Au travers du Morvan

morvan_vttL’association Vélo Morvan Nature et ses partenaires ont inauguré en 2011 une « Grande Traversée » du massif du Morvan. Longue de 330 km, reliant Avalon (Yonne) à Autun (Saône et Loire) elle aura été l’épine dorsale de notre découverte. Ce massif est certes un territoire reconnu pour son patrimoine et ses légendes, mais le Morvan, c’est plus que ça !
Texte : Lionel Macaluso – Photos : Damien « Droz-photo.com » Rosso

A deux heures de Paris ou Lyon, le massif du Morvan regorge de ressources naturelles. Créée en 1993 sous l’impulsion du Parc Naturel Régional du Morvan, l’association Vélo Morvan Nature développe et entretient le Site VTT FFC « Massif du Morvan », devenu le plus vaste de France avec plus de 2 000 km de chemins et sentiers balisés. Depuis 2005, l’association et ses partenaires souhaitaient entrer dans une logique de « Grande Traversée ». Le temps de coordonner les différents acteurs (le Parc, les 4 départements et les communes concernées) et en juin 2011 était inaugurée la Grande Traversée du Morvan.

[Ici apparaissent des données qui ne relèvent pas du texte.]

/-- MATRIX_OPERATION: the matrix engine performs an accepted MMA or accumulator operation (R296-R307), in the order of acceptance (R160), which on each
tile is issue order (R57). -/
def execMatrixOperation (σ : State) : Host.Outcome State Fault Refusal :=
  opEvent σ fun fw _ o d =>
    if !(matrixTurn d o) then none
    else match o.kind with
      | .mma var t va vb half w rows hz => some (onEngine fw o d (mmaPerform fw o var t va vb half w rows hz))
      | .acc k t half w rows => if accReady d.cur o.id k then some (onEngine fw o d (accPerform fw o k t half w rows)) else none
      | _ => none

/-! ### Merge tiles (R61, R98-R100) -/

/-- Write bytes of a merge tile by its slice's adders. -/
def mergeWrite (d : Dev) (o : Op) (pa : Nat) (bs : List Byte) : Dev := clearUnits (devSetBytes (d.engine o) d pa bs) pa bs.length

/-- AMI at its slice (R99): zero entries and map, E, INIT set and SAT clear; the reserved bytes beside the flags are 0, so that every unit is
written whole. -/
def amiApply (d : Dev) (o : Op) (pa ent : Nat) (e : Int) (s : OSet) : Dev :=
  raiseCur (mergeWrite d o pa (leBytes 6208 0 ++ leBytes 2 (BitVec.ofInt 16 e).toNat ++ [1] ++ leBytes 5 0)) ent s

/-- The sum of an accumulator entry into a merge entry (R61): value and saturation. A saturated entry that holds 0, which only ALD can load, has no
sign that the rule names: it counts as positive (entry 47). -/
def mergeEntry (x : Tile) (e : Int) (i : Nat) (old : Int) (sat : Bool) : Int × Bool :=
  if mget false x.sat i then ((if mget 0 x.ent i < 0 then -1 else 1) * (2 ^ 95 - 1), true)
  else if sat then (old, true)
  else
    let q : Int := match x.xmax with | none => 0 | some m => rneGrid (mget 0 x.ent i) (m - 28) e
    satInt (old + q) 96

/-- AMRG at its slice (R61): the new bytes of the tile. -/
def amrgBytes (d : Dev) (pa : Nat) (x : Tile) : List Byte :=
  let map := memNat d.mem (pa + 6144) 64
  let e := sintOf 16 (memNat d.mem (pa + 6208) 2)
  let rs := (upFrom 0 512).map fun i => mergeEntry x e i (sintOf 96 (memNat d.mem (pa + 12 * i) 12)) (map / 2 ^ i % 2 == 1)
  let map' := (rs.zip (upFrom 0 512)).foldl (fun a p => if p.1.2 then a + 2 ^ p.2 else a) 0
  (rs.flatMap fun r => leBytes 12 (BitVec.ofInt 96 r.1).toNat) ++ leBytes 64 map' ++ leBytes 2 (BitVec.ofInt 16 e).toNat ++
    [if map' = 0 then 1 else 3]

/-- An AMRG at its slice (R61, R100, R105): errors of the tile or the merge tile, a merge tile that nothing initialised, or the sum. -/
def amrgPerform (fw : Fw) (o : Op) (pa ent : Nat) (va : Dword) (t half : Nat) (lbl : OSet) (d : Dev) : Dev :=
  let x := d.cur.regs.tile half t
  if badRows d.cur half t (upFrom 0 32) then endOp fw d o false [{ code := 0x0D, k14 := allLanes d.cur.lanes, ti0 := t }]
  else if badAt d pa 8192 then
    let a := badFirst d pa 8192
    finishOp (teamFault fw (countBad d true (badUnits d pa 8192)) (errUnit true a) 0x13 0 (va.toNat + (a - pa)) 0 0 0) o.id true
  else if memNat d.mem (pa + 6210) 1 % 2 = 0 then finishOp d o.id true
  else finishOp (raiseCur (mergeWrite (noteCorr d true pa 8192) o pa (amrgBytes d pa x)) ent (d.cur.tileSet x ||| lbl)) o.id false
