-- ==== Sys2Proof/Machine/Fetch.lean ====
section
/-! DEFINITION. Fetching an instruction (R231, R232) and the hint group that stands at a position (R227, R239, R240). -/
namespace Sys2Proof.Machine

/-- What a fetch comes to: a word, or the machine after the fault it raised. -/
inductive Fetched where
  | word (w : Nat) (d : Dev)
  | raised (d : Dev)
deriving DecidableEq, Repr

/-- Fetch the word at the team's pc through its core's instruction cache (R231, R232, R105): windows and pages without X refuse. Errors of
the units it reads are counted (R368), and the position may stall for a line or a translation that is missing (R19). -/
def fetch (fw : Fw) (d : Dev) : Fetched :=
  let t := d.cur
  let all := allLanes t.lanes
  if inScratch t.pc || inRegWin t.pc then .raised (trapIssue fw d 5 all t.pc.toNat 32)
  else
    match translate fw d t.core t.part { x := true } t.pc with
    | (.refused r c, d1) => .raised (trapIssue fw d1 5 all t.pc.toNat (r * 16 + c))
    | (.missing r, d1) => .raised (missTeam fw d1 all t.pc r)
    | (.ok e, d1) =>
      let pa := e.pa t.pc
      if badAt d1 pa 4 then .raised (trapIssue fw (countErr d1 false e.mi (pa / 8)) 0x0D all t.pc.toNat 0)
      else
        let d2 := if (tlbFind d t.core t.part 0 (vpnOf t.pc)).isNone then d1.mayStall 9 else d1
        let d3 := if (mfind (d1.core t.core).ic (pa / 128)).isNone then d2.mayStall 5 else d2
        let (w, d4) := fetchBytes (noteCorr d3 e.mi pa 4) t.core pa
        .word w d4

/-- The word at an address as memory holds it, for looking ahead. -/
def peekWord (fw : Fw) (d : Dev) (va : Dword) : Option Instr :=
  match fwXl fw d d.cur.part (Need.own { x := true }) va with
  | .ok e => decodeWord (memNat d.mem (e.pa va) 4)
  | _ => none

/-- Whether an instruction is a hint word (R238). -/
def Instr.isHint : Instr → Bool
  | .imm _ => true | .run _ => true | .livev _ _ => true | .lives _ _ => true | .livep _ _ => true
  | .region => true | .off _ => true | .mod _ _ _ => true | .prio _ => true
  | _ => false

/-- The hint words that stand at an address before their instruction. -/
def hintGroup (fw : Fw) (d : Dev) : Nat → Dword → List Instr
  | 0, _ => []
  | n + 1, va =>
    match peekWord fw d va with
    | some i => if Instr.isHint i then i :: hintGroup fw d n (va + 4) else []
    | none => []

/-- The group at the team's pc. -/
def Dev.group (fw : Fw) (d : Dev) : List Instr := hintGroup fw d 64 d.cur.pc

/-- The team stands at a hint group, or inside one, whose first word lies outside a run (R227, R240): a RUN hint has ended the run before it
(R27). -/
def Team.between (t : Team) : Bool :=
  t.hints.any isRun || !(t.runOpen && decide (t.pos ≤ t.runEnd + t.hints.length))

/-- The whole group of the team's instruction: the hint words that have issued and those that follow. -/
def Dev.whole (fw : Fw) (d : Dev) : List Instr := d.cur.hints ++ d.group fw

/-- Whether the instruction after a group lies in the run that a RUN word of the group opens, the n positions after it (R27); none without one. -/
def groupRun : List Instr → Option Bool
  | [] => none
  | .run n :: r => (groupRun r).orElse fun _ => some (decide (r.length ≤ n.toNat))
  | _ :: r => groupRun r

/-- The team stands at a LIVE point (R227), or in a word that holds it there (R279): a group with LIVE words, whose instruction lies in
no run (R240). -/
def atLive (fw : Fw) (d : Dev) : Bool :=
  let g := d.whole fw
  g.any isLive && !((groupRun g).getD (d.cur.runOpen && decide (d.cur.pos + (d.group fw).length ≤ d.cur.runEnd)))

/-- A save requested inside a group is taken at its first word (R240), from which the team goes on. -/
def Team.atFirst (t : Team) : Team := if t.hints.isEmpty then t else { t with pc := t.hgrp, hints := [], runOpen := false }

end Sys2Proof.Machine
end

Le Morvan côté carte postale
Au départ d’Avallon, ville posée sur un promontoire, le ton est donné dès le début. Le chemin qui descend entre les potagers et jardins en terrasses offre une ambiance et des sensations immédiates. On roule ensuite plus tranquillement, même si le dénivelé reste toujours présent, dans un paysage de bocage caractéristique des régions agricoles. Passé les gorges du Cousin, le Château de Chastellux mérite le détour et la visite. C’est l’occasion d’une pause culturelle bien méritée. De belles « longères morvandelles », fermes traditionnelles de la région assez massives et spacieuses, bien souvent superbement rénovées, jalonnent notre itinéraire.

Au gré de notre découverte du Morvan, nous irons, par les sentiers, de sites naturels grandioses en lieux patrimoniaux chargés d’histoire. A de nombreuses reprises, comme sur le secteur de « la Griffe du diable » ou encore de « la Pierre qui vire », l’histoire de France se mêle aux légendes. Des passages en crêtes avec vue imprenable succèdent à des vallons ombragés, au fond desquels on profite de la fraîcheur des rivières. […]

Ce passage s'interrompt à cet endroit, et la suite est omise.